- Goal of the exercise
Copy out all the entries shown below, exactly as they appear.

Stored data:
---+---
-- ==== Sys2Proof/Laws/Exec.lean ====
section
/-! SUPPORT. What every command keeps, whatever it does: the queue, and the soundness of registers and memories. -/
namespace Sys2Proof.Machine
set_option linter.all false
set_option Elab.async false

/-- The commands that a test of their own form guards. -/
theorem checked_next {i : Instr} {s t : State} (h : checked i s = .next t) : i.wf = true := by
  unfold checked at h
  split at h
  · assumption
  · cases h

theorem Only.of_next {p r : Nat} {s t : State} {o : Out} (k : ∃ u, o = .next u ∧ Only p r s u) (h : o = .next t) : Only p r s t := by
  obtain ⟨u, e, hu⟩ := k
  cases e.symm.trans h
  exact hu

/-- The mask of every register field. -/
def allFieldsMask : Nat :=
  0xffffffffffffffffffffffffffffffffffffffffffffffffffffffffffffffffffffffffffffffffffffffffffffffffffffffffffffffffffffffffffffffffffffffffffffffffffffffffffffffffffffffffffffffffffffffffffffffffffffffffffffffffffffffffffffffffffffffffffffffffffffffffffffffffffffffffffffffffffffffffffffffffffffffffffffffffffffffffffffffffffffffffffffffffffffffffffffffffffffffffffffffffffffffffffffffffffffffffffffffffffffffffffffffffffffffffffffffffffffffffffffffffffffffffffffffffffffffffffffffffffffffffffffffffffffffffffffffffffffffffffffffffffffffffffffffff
---+---
- Task output
-- ==== Sys2Proof/Laws/Exec.lean ====
section
/-! SUPPORT. What every command keeps, whatever it does: the queue, and the soundness of registers and memories. -/
namespace Sys2Proof.Machine
set_option linter.all false
set_option Elab.async false

/-- The commands that a test of their own form guards. -/
theorem checked_next {i : Instr} {s t : State} (h : checked i s = .next t) : i.wf = true := by
  unfold checked at h
  split at h
  · assumption
  · cases h

theorem Only.of_next {p r : Nat} {s t : State} {o : Out} (k : ∃ u, o = .next u ∧ Only p r s u) (h : o = .next t) : Only p r s t := by
  obtain ⟨u, e, hu⟩ := k
  cases e.symm.trans h
  exact hu

/-- The mask of every register field. -/
def allFieldsMask : Nat :=
  0xffffffffffffffffffffffffffffffffffffffffffffffffffffffffffffffffffffffffffffffffffffffffffffffffffffffffffffffffffffffffffffffffffffffffffffffffffffffffffffffffffffffffffffffffffffffffffffffffffffffffffffffffffffffffffffffffffffffffffffffffffffffffffffffffffffffffffffffffffffffffffffffffffffffffffffffffffffffffffffffffffffffffffffffffffffffffffffffffffffffffffffffffffffffffffffffffffffffffffffffffffffffffffffffffffffffffffffffffffffffffffffffffffffffffffffffffffffffffffffffffffffffffffffffffffffffffffffffffffffffffffffffffffffffffffffffff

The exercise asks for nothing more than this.